Tanto para os pesquisadores quanto para ativistas, porém, a falta de diversidade nas Assembleias é o que ajuda a explicar a difusão da LGBTIfobia velada nos PLs. Dos 1.059 deputados estaduais eleitos em 2018, apenas seis são abertamente LGBTI+, aponta um levantamento da organização #VoteLGBT. Isso corresponde a 0,5% do total de cadeiras preenchidas. Os parlamentos nacionais e estaduais continuaram a ser dominados por homens e brancos, em descompasso com o perfil da população brasileira.
De acordo com a presidente da ABGLT (Associação Brasileira de Lésbicas, Gays, Bissexuais, Travestis, Transexuais e Intersexos), Symmy Larrat, enquanto esse cenário continuar no legislativo, o sistema político continuará refletindo apenas uma parcela da sociedade — e não a sua amplitude. Ela defende que a pluralidade seja levada em consideração nas eleições. “Por outro lado, a diversidade em si não basta”, alerta. “O que vai garantir o equilíbrio é a escolha de candidaturas que defendam pautas de maneira interseccional. É importante eleger LGBTIs que favoreçam pautas de acesso a educação e saúde. As áreas sociais são importantes pra superação da violência.”

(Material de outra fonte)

-- ==== Sys2Proof/Certificates/Slice0/Obligations.lean ====
section
/-! DEFINITION. The statements for the provers. -/

open Sys2Proof Sys2Proof.Machine

/-! ## Encoding -/

/-- R81 to R84, R87: every instruction, with every operand, decodes from its encoding, also when the encoding is laid out
as one number of header and write data (the numbering of bits above the header is the model's: log 4). -/
def Obligations.EveryInstructionDecodesFromItsEncoding : Prop :=
  ∀ i : Instr, decode (encode i) = .instr i ∧ decodeTableWord (encode i).width (encode i).packed = some i

/-- R81: the header is `DIR << 7 | SZ << 5 | OFF`, and the header and the write data carry the whole transaction. -/
def Obligations.HeaderPacksDirSizeOffset : Prop :=
  ∀ t : Transaction,
    t.header.toNat = t.wr.toNat * 128 + t.size.toNat * 32 + t.off.toNat ∧
      Transaction.ofHeader t.header t.wdata = t

/-- R82: the sixteen admitted headers, each with its instruction. -/
def Obligations.AdmittedHeadersDecode : Prop :=
  ∀ w : Word,
    decode (.bus (.ofHeader 0x40#8 w)) = .instr .rdKeyLo ∧
    decode (.bus (.ofHeader 0x44#8 w)) = .instr .rdKeyHi ∧
    decode (.bus (.ofHeader 0x48#8 w)) = .instr .rdDinLo ∧
    decode (.bus (.ofHeader 0x4C#8 w)) = .instr .rdDinHi ∧
    decode (.bus (.ofHeader 0x50#8 w)) = .instr .rdDoutLo ∧
    decode (.bus (.ofHeader 0x54#8 w)) = .instr .rdDoutHi ∧
    decode (.bus (.ofHeader 0x58#8 w)) = .instr .rdCtrl ∧
    decode (.bus (.ofHeader 0x5C#8 w)) = .instr .rdStatus ∧
    decode (.bus (.ofHeader 0xC0#8 w)) = .instr (.wrKeyLo w) ∧
    decode (.bus (.ofHeader 0xC4#8 w)) = .instr (.wrKeyHi w) ∧
    decode (.bus (.ofHeader 0xC8#8 w)) = .instr (.wrDinLo w) ∧
    decode (.bus (.ofHeader 0xCC#8 w)) = .instr (.wrDinHi w) ∧
    decode (.bus (.ofHeader 0xD0#8 w)) = .instr (.wrDoutLo w) ∧
    decode (.bus (.ofHeader 0xD4#8 w)) = .instr (.wrDoutHi w) ∧
    decode (.bus (.ofHeader 0xD8#8 w)) = .instr (.wrCtrl w) ∧
    decode (.bus (.ofHeader 0xDC#8 w)) = .instr (.wrStatus w)

/-- R82, R90: a transaction is an instruction exactly when its size code is `10` and `OFF[1:0]` is `00`; every other one
decodes to no instruction. -/
def Obligations.OnlyAlignedWordsDecode : Prop :=
  ∀ t : Transaction,
    (∃ i, decode (.bus t) = .instr i) ↔ (t.size = 0b10#2 ∧ t.off.toNat % 4 = 0)

/-- R84, R85: only the words 0, 1 and 2 are commands. -/
def Obligations.CommandWordsDecode : Prop :=
  decode (.command 0x00000000#32) = .instr .nop ∧
  decode (.command 0x00000001#32) = .instr .perm ∧
  decode (.command 0x00000002#32) = .instr .enc ∧
  ∀ w : Word, w ≠ 0x00000000#32 → w ≠ 0x00000001#32 → w ≠ 0x00000002#32 →
    decode (.command w) = .rejected .illegalCommand

/-- R81, R82: a transaction that decodes is the encoding of what it decodes to; a read's write data is ignored. -/
def Obligations.DecodedTransactionReencodes : Prop :=
  ∀ (t : Transaction) (i : Instr), decode (.bus t) = .instr i →
    encode i = .bus { t with wdata := if t.wr then t.wdata else 0#32 }

/-- The model's choice (log 4), after R83: a command word presented by itself acts as the same word written to `CTRL`. -/
def Obligations.CommandActsAsCtrlWrite : Prop :=
  ∀ (w : Word) (s : State),
    hostStep (.command w) s = hostStep (.bus { wr := true, size := 0b10#2, off := 0x18#5, wdata := w }) s

/-! ## What each instruction does -/

/-- R152 to R159: each read, from its header, completes in every state, returns its register and changes nothing else. -/
def Obligations.ReadsCompleteAndChangeNothing : Prop :=
  ∀ (w : Word) (s : State),
    decode (.bus (.ofHeader 0x40#8 w)) = .instr .rdKeyLo ∧ decode (.bus (.ofHeader 0x44#8 w)) = .instr .rdKeyHi ∧
    decode (.bus (.ofHeader 0x48#8 w)) = .instr .rdDinLo ∧ decode (.bus (.ofHeader 0x4C#8 w)) = .instr .rdDinHi ∧
    decode (.bus (.ofHeader 0x50#8 w)) = .instr .rdDoutLo ∧ decode (.bus (.ofHeader 0x54#8 w)) = .instr .rdDoutHi ∧
    decode (.bus (.ofHeader 0x58#8 w)) = .instr .rdCtrl ∧ decode (.bus (.ofHeader 0x5C#8 w)) = .instr .rdStatus ∧
    exec .rdKeyLo s = .next { s with resp := some { rdata := 0x00000000#32, err := false } } ∧
    exec .rdKeyHi s = .next { s with resp := some { rdata := 0x00000000#32, err := false } } ∧
    exec .rdDinLo s = .next { s with resp := some { rdata := s.din.extractLsb' 0 32, err := false } } ∧
    exec .rdDinHi s = .next { s with resp := some { rdata := s.din.extractLsb' 32 32, err := false } } ∧
    exec .rdDoutLo s = .next { s with resp := some { rdata := s.dout.extractLsb' 0 32, err := false } } ∧
    exec .rdDoutHi s = .next { s with resp := some { rdata := s.dout.extractLsb' 32 32, err := false } } ∧
    exec .rdCtrl s = .next { s with resp := some { rdata := 0x00000000#32, err := false } } ∧
    exec .rdStatus s =
      .next { s with
        resp := some {
          rdata := (BitVec.ofBool s.errBusy ++ BitVec.ofBool s.errCmd ++ BitVec.ofBool s.done ++
            BitVec.ofBool s.busy).setWidth 32
          err := false } }
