/-- `ReferenceClockIsOneInterleaving`: the edges of an idle start, of a read while BUSY, and of a reset. -/
theorem test_witness_clock_edges :
    let start : Cycle := { rstN := true, sel := true, txn := .ofHeader 0b11011000#8 1#32 }
    let read : Cycle := { rstN := true, sel := true, txn := .ofHeader 0b01011100#8 0#32 }
    let cs := [start, read, { read with rstN := false }]
    cs[0]? = some start ∧ cs[1]? = some read ∧ cs[2]? = some { read with rstN := false } ∧
      (nextOf (clockRun (cs.take 0) loaded)).map State.busy = some false ∧
      (nextOf (clockRun (cs.take 1) loaded)).map (fun t => (t.busy, t.i)) = some (true, 0#5) ∧
      (nextOf (clockRun (cs.take 2) loaded)).map (fun t => (t.busy, t.i)) = some (true, 1#5) ∧
      nextOf (clockRun cs loaded) = some State.reset := by decide

/-- `OperationResultIsDeterministic`: two ENC operations from different states, under different interleavings. -/
theorem test_witness_two_operations :
    let s' := { loaded with dout := 9#64, errCmd := true, h := 3#32 }
    loaded.busy = false ∧ s'.busy = false ∧ startRequested (ctrlWrite 2#32) = some .enc ∧
    startRequested (.host (.command 2#32)) = some .enc ∧ .reset ∉ List.replicate 31 Event.core ∧
    (List.replicate 31 Event.core).count .core = 31 ∧ loaded.din = s'.din ∧ (Mode.enc = .enc → loaded.key = s'.key) := by
  decide

/-- `HostProtocolComputesResult`: the operand writes with the pairs swapped. -/
theorem test_witness_host_protocol (k p : Block) : loaded.busy = false ∧ (Pseudo.enc = .perm ∨ Pseudo.enc = .enc) ∧
    (pseudoEvents (.ldDin p) ++ pseudoEvents (.ldKey k)).Perm (pseudoEvents (.ldKey k) ++ pseudoEvents (.ldDin p)) ∧
    .reset ∉ mixedSchedule ∧ mixedSchedule.count .core = 31 :=
  ⟨rfl, .inr rfl, List.perm_append_comm, by decide, by decide⟩

/-- `KeyIsInvisibleWithoutEnc`: two keys, and a schedule with a PERM in it. -/
theorem test_witness_two_keys :
    let s := withSchedule (ctrlWrite 1#32 :: mixedSchedule) loaded
    SameButKey s { s with key := 1#64 } ∧ s.busy = false ∧ ∀ e ∈ s.events, startRequested e ≠ some .enc :=
  ⟨rfl, rfl, by decide⟩

/-- `KeyReachesHostOnlyThroughDout`: a step that completes, and one that does not. -/
theorem test_witness_secrets :
    SameButSecrets (withSchedule [.core] lastStep) { withSchedule [.core] lastStep with key := 1#64, h := 2#32, l := 3#32 } ∧
    completes (nextEvent (withSchedule [.core] busyState)) (withSchedule [.core] busyState) = false ∧
    completes (nextEvent (withSchedule [.core] lastStep)) (withSchedule [.core] lastStep) = true :=
  ⟨rfl, by decide, by decide⟩

/-- `IdleWorkingHalvesAreIrrelevant`: idle, and then busy after one step. -/
theorem test_witness_halves :
    let s := withSchedule [ctrlWrite 1#32] loaded
    SameButHalves s { s with h := 5#32, l := 6#32 } ∧ s.busy = false ∧
      (nextOf (runSteps 1 s)).map State.busy = some true ∧ (nextOf (runSteps 0 s)).map State.busy = some false :=
  ⟨rfl, rfl, by decide, by decide⟩

/-- `ReferenceTimingIsThirtyTwoEdges`: both lengths at the boundary. -/
theorem test_witness_reference_timing :
    let c : Cycle := { rstN := true, sel := true, txn := .ofHeader 0b11011000#8 1#32 }
    let d : Cycle := { rstN := true, sel := true, txn := .ofHeader 0b01011100#8 0#32 }
    loaded.busy = false ∧ c.rstN = true ∧ c.sel = true ∧ startRequested (.host (.bus c.txn)) = some .perm ∧
    (∀ e ∈ List.replicate 31 d, e.rstN = true) ∧ (List.replicate 31 d).length < Config.referenceLatency ∧
    (∀ e ∈ List.replicate 32 d, e.rstN = true) ∧ (List.replicate 32 d).length = Config.referenceLatency := by decide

Larrat acredita que propostas anti-LGBTI+ devem aumentar nas assembleias legislativas com a proximidade das eleições, em outubro. Movimento que, segundo ela, faz parte de uma disputa violenta organizada pela banda conservadora, e que a ABGLT tem monitorado desde 2018 e denunciado internacionalmente. “Estamos pensando estratégias de proteção individual e coletiva pra que a gente consiga passar por tudo. De promover segurança não só pras pessoas candidatas como para os eleitores.”